Хвощинский насторожился. Хотя приезжая изрекала приличные банальности, голос ее звучал живо и свободно, и он подумал, что это растение может оказаться весьма живуче. Корешки его, такое впечатление, впитывают живительную влагу даже из воздуха... Для достижения же его плана нужно было эти корешки изрядно обкорнать, что он и начал делать исподволь.
– Понимаю, что вы устали с дороги, Анна Викторовна, и я как хозяин дома должен бы прежде предложить вам пройти в умывальную комнату и сесть за завтрак, однако есть дела весьма важного свойства, которые следует решить незамедлительно.
Он нарочно сделал упор на словах «хозяин дома» и заметил, что брови девушки – две ровных дуги, правда, несколько более широкие и густые, чем того требовала мода, – дрогнули и между ними появилась легкая складочка. Итак, она это заметила... и насторожилась. Пожалуй, все сложится не так просто, как ему хотелось бы. Ну что ж, кучер по-прежнему ждет...
– Дела эти настолько безотлагательны, что мне даже нельзя пыль дорожную отряхнуть? – удивилась девушка. – Ну что ж, извольте, говорите все, что полагаете нужным. Однако же, надеюсь, сесть мне будет дозволительно?
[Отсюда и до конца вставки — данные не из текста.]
-- ==== Sys2Proof/Laws/Frames.lean ====
section
/-! SUPPORT. Frames: what the named updates of registers leave alone, by register and by part of the state, and what the
interrupt and error bits read as afterwards. -/

namespace Sys2Proof.Machine

open Sys2Proof

variable {l : List (UnitId × List Nat)} {ps : List Part} {s x y : State}

/-! ### By part -/

theorem only_refl (ps : List Part) (s : State) : Only ps s s := fun p _ => by cases p <;> rfl

theorem only_trans (h1 : Only ps s x) (h2 : Only ps x y) : Only ps s y := fun p hp => by
  have a := h1 p hp
  have b := h2 p hp
  cases p <;> exact Eq.trans b a

theorem only_setReg (h : Only ps s x) (hr : Part.regs ∈ ps) (u : UnitId) (off : Nat) (w : Word) : Only ps s (setReg x u off w) :=
  only_trans h fun p hp => by
    cases p
    case regs => exact absurd hr hp
    all_goals rfl

theorem only_setF (h : Only ps s x) (hr : Part.regs ∈ ps) (u : UnitId) (off hi lo v : Nat) : Only ps s (setF x u off hi lo v) :=
  only_setReg h hr u off _

theorem only_hi (h : Only ps s x) (hh : Part.hi ∈ ps) (v : HostIf) : Only ps s { x with hi := v } :=
  only_trans h fun p hp => by
    cases p
    case hi => exact absurd hh hp
    all_goals rfl

theorem only_sendMsix (h : Only ps s x) (hh : Part.hi ∈ ps) (v : Nat) : Only ps s (sendMsix x v) := by
  unfold sendMsix
  split
  · exact only_hi h hh _
  · split
    · exact h
    · exact only_hi h hh _

theorem only_setInt (h : Only ps s x) (hr : Part.regs ∈ ps) (hh : Part.hi ∈ ps) (u : UnitId) (off : Nat) (w : Word) :
    Only ps s (setInt x u off w) := by
  unfold setInt groupEdge
  dsimp only
  split
  · exact only_sendMsix (only_setReg h hr u off w) hh _
  · exact only_setReg h hr u off w

theorem only_raiseInt (h : Only ps s x) (hr : Part.regs ∈ ps) (hh : Part.hi ∈ ps) (u : UnitId) (b : Nat) : Only ps s (raiseInt x u b) :=
  only_setInt h hr hh u _ _

theorem only_raiseErr (h : Only ps s x) (hr : Part.regs ∈ ps) (hh : Part.hi ∈ ps) (u : UnitId) (b : Nat) : Only ps s (raiseErr x u b) := by
  unfold raiseErr
  dsimp only
  have h1 := only_setReg h hr u 0x28 (putField (getReg x u 0x28) b b 1)
  split <;> split
  · exact only_raiseInt h1 hr hh u b
  · exact only_raiseInt (only_raiseInt h1 hr hh u 2) hr hh u b
  · exact h1
  · exact only_raiseInt h1 hr hh u 2

/-! ### By register -/

theorem regsKept_refl (l : List (UnitId × List Nat)) (s : State) : RegsKept l s s := fun _ _ _ _ _ => rfl

/-- States that hold the same registers read the same. -/
theorem getReg_congr (hr : y.regs = x.regs) (hv : y.variant = x.variant) (u : UnitId) (off : Nat) : getReg y u off = getReg x u off := by
  unfold getReg
  rw [hr, hv]

theorem regsKept_congr (h : RegsKept l s x) (hr : y.regs = x.regs) (hv : y.variant = x.variant) : RegsKept l s y :=
  fun u off hu ho hc => by rw [getReg_congr hr hv, h u off hu ho hc]

theorem regsKept_setReg (h : RegsKept l s x) {u : UnitId} {off : Nat} (w : Word) (hu : isUnit u = true) (ho : off < 0x1000)
    (hm : ∃ e ∈ l, e.1 = u ∧ off ∈ e.2) : RegsKept l s (setReg x u off w) := by
  intro u' off' hu' ho' hc
  rw [← h u' off' hu' ho' hc]
  apply getReg_setReg_addr
  intro e
  obtain ⟨rfl, rfl⟩ := page_inj hu' hu ho' ho e
  obtain ⟨e, he, h1, h2⟩ := hm
  exact hc e he h1 h2

theorem sendMsix_regs (s : State) (v : Nat) : (sendMsix s v).regs = s.regs ∧ (sendMsix s v).variant = s.variant := by
  unfold sendMsix
  split
  · exact ⟨rfl, rfl⟩
  · split <;> exact ⟨rfl, rfl⟩

theorem groupEdge_regs (b : State) (u : UnitId) (s : State) :
    (groupEdge b u s).regs = s.regs ∧ (groupEdge b u s).variant = s.variant := by
  unfold groupEdge
  dsimp only
  split
  · exact sendMsix_regs _ _
  · exact ⟨rfl, rfl⟩

theorem getReg_setInt (s : State) (u : UnitId) (off : Nat) (w : Word) (u' : UnitId) (off' : Nat) :
    getReg (setInt s u off w) u' off' = getReg (setReg s u off w) u' off' :=
  getReg_congr (groupEdge_regs _ _ _).1 (groupEdge_regs _ _ _).2 _ _

theorem regsKept_setInt (h : RegsKept l s x) {u : UnitId} {off : Nat} (w : Word) (hu : isUnit u = true) (ho : off < 0x1000)
    (hm : ∃ e ∈ l, e.1 = u ∧ off ∈ e.2) : RegsKept l s (setInt x u off w) :=
  regsKept_congr (regsKept_setReg h w hu ho hm) (groupEdge_regs _ _ _).1 (groupEdge_regs _ _ _).2

theorem regsKept_raiseInt (h : RegsKept l s x) {u : UnitId} (b : Nat) (hu : isUnit u = true)
    (hm : ∃ e ∈ l, e.1 = u ∧ 0x30 ∈ e.2) : RegsKept l s (raiseInt x u b) := regsKept_setInt h _ hu (by decide) hm

theorem regsKept_raiseErr (h : RegsKept l s x) {u : UnitId} (b : Nat) (hu : isUnit u = true)
    (hm : ∃ e ∈ l, e.1 = u ∧ 0x28 ∈ e.2) (hm' : ∃ e ∈ l, e.1 = u ∧ 0x30 ∈ e.2) : RegsKept l s (raiseErr x u b) := by
  unfold raiseErr
  dsimp only
  have h1 := regsKept_setReg h (putField (getReg x u 0x28) b b 1) hu (by decide) hm
  split <;> split
  · exact regsKept_raiseInt h1 b hu hm'
  · exact regsKept_raiseInt (regsKept_raiseInt h1 2 hu hm') b hu hm'
  · exact h1
  · exact regsKept_raiseInt h1 2 hu hm'

/-! ### The bits themselves -/

theorem getReg_raiseInt (s : State) (u : UnitId) (b : Nat) (u' : UnitId) (off' : Nat) :
    getReg (raiseInt s u b) u' off' = getReg (setReg s u 0x30 (putField (getReg s u 0x30) b b 1)) u' off' := getReg_setInt _ _ _ _ _ _

theorem getReg_raiseInt_same (s : State) (u : UnitId) (b : Nat) : getReg (raiseInt s u b) u 0x30 = putField (getReg s u 0x30) b b 1 := by
  rw [getReg_raiseInt, getReg_setReg_same]

theorem getReg_raiseInt_addr (s : State) {u : UnitId} (b : Nat) {u' : UnitId} {off' : Nat} (h : pageOf u' + off' ≠ pageOf u + 0x30) :
    getReg (raiseInt s u b) u' off' = getReg s u' off' := by
  rw [getReg_raiseInt, getReg_setReg_addr s h]

theorem getReg_raiseErr_same (s : State) (u : UnitId) (b : Nat) : getReg (raiseErr s u b) u 0x28 = putField (getReg s u 0x28) b b 1 := by
  have c (x : State) (b : Nat) : getReg (raiseInt x u b) u 0x28 = getReg x u 0x28 := getReg_raiseInt_addr x b (by omega)
  unfold raiseErr
  dsimp only
  split <;> split <;> simp only [c, getReg_setReg_same]

theorem getReg_raiseErr_addr (s : State) {u : UnitId} (b : Nat) {u' : UnitId} {off' : Nat} (h28 : pageOf u' + off' ≠ pageOf u + 0x28)
    (h30 : pageOf u' + off' ≠ pageOf u + 0x30) : getReg (raiseErr s u b) u' off' = getReg s u' off' := by
  have a (x : State) (w : Word) : getReg (setReg x u 0x28 w) u' off' = getReg x u' off' := getReg_setReg_addr x h28 w
  have c (x : State) (b : Nat) : getReg (raiseInt x u b) u' off' = getReg x u' off' := getReg_raiseInt_addr x b h30
  unfold raiseErr
  dsimp only
  split <;> split <;> simp only [a, c]

end Sys2Proof.Machine
end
В последних словах прозвучало дуновение насмешки, которое, впрочем, Хвощинский мгновенно уловил – и вспомнил одно из писем Марьи Ивановны, где та писала о свободолюбивой и весьма своеобычной натуре своей воспитанницы, к которой совершенно неприменимы привычные методы принуждения. Тогда он отписался небрежным советом «сечь девку чаще, ибо это во все времена давало наилучшие результаты: и меня секли, и это чудилось ужасным, а между тем пошло лишь на пользу!» Теперь понятно, что Марья Ивановна совету сему не последовала. Воспитанницу явно не секли... и вот какая якобинка выросла! Ну что ж, ей же хуже придется, коли не привыкла смирять свой норов... потому что смирить его придется, это Хвощинский знал доподлинно, как если бы он был знаменитой гадалкой мадам Ленорман.
– Прошу меня извинить, Анна Викторовна, – промолвил он сухо, – что не пригласил вас сесть. Конечно, прошу на кресла, располагайтесь как дома.
Он снова выделил голосом два последних слова и увидел, что недоуменная складочка вновь появилась на гладком, высоком лбу.
Девушка опустилась в кресло, выпрямила спину – Хвощинский снова отметил внешнюю безукоризненность ее манер, – сложила руки. Юбка натянулась на колене, из-под тяжелого муарового подола высунулся краешек башмачка.
Хвощинский тяжело сглотнул.
Черт знает, что такое с ним сегодня творится! Весна действует, не иначе. К девкам съездить, что ли... А может быть, завести другую содержанку, сменить эту вертихвостку Наденьку Самсонову, которая, ей-же-ей, на сторону смотрит, не ценит своего счастья! «Жениться надобно, батюшка!» – ворчал порою Данила, а Хвощинский все посмеивался: на мой-де век блядей хватит! Ну что ж, не жену, так содержанку, а по крайности и блядь он нынче заведет, и ни у какой мадам Ленорман об этом спрашивать не придется!
– Анна Викторовна, вы перенесли тяжелый удар утраты своей воспитательницы и опекунши, – начал Хвощинский. – Сожалею, что я, ваш второй опекун, назначенный таковым согласно завещанию вашего отца... вернее, друга моего Виктора Львовича Осмоловского, должен сейчас не утешать вас и лелеять, а нанести вам еще один удар.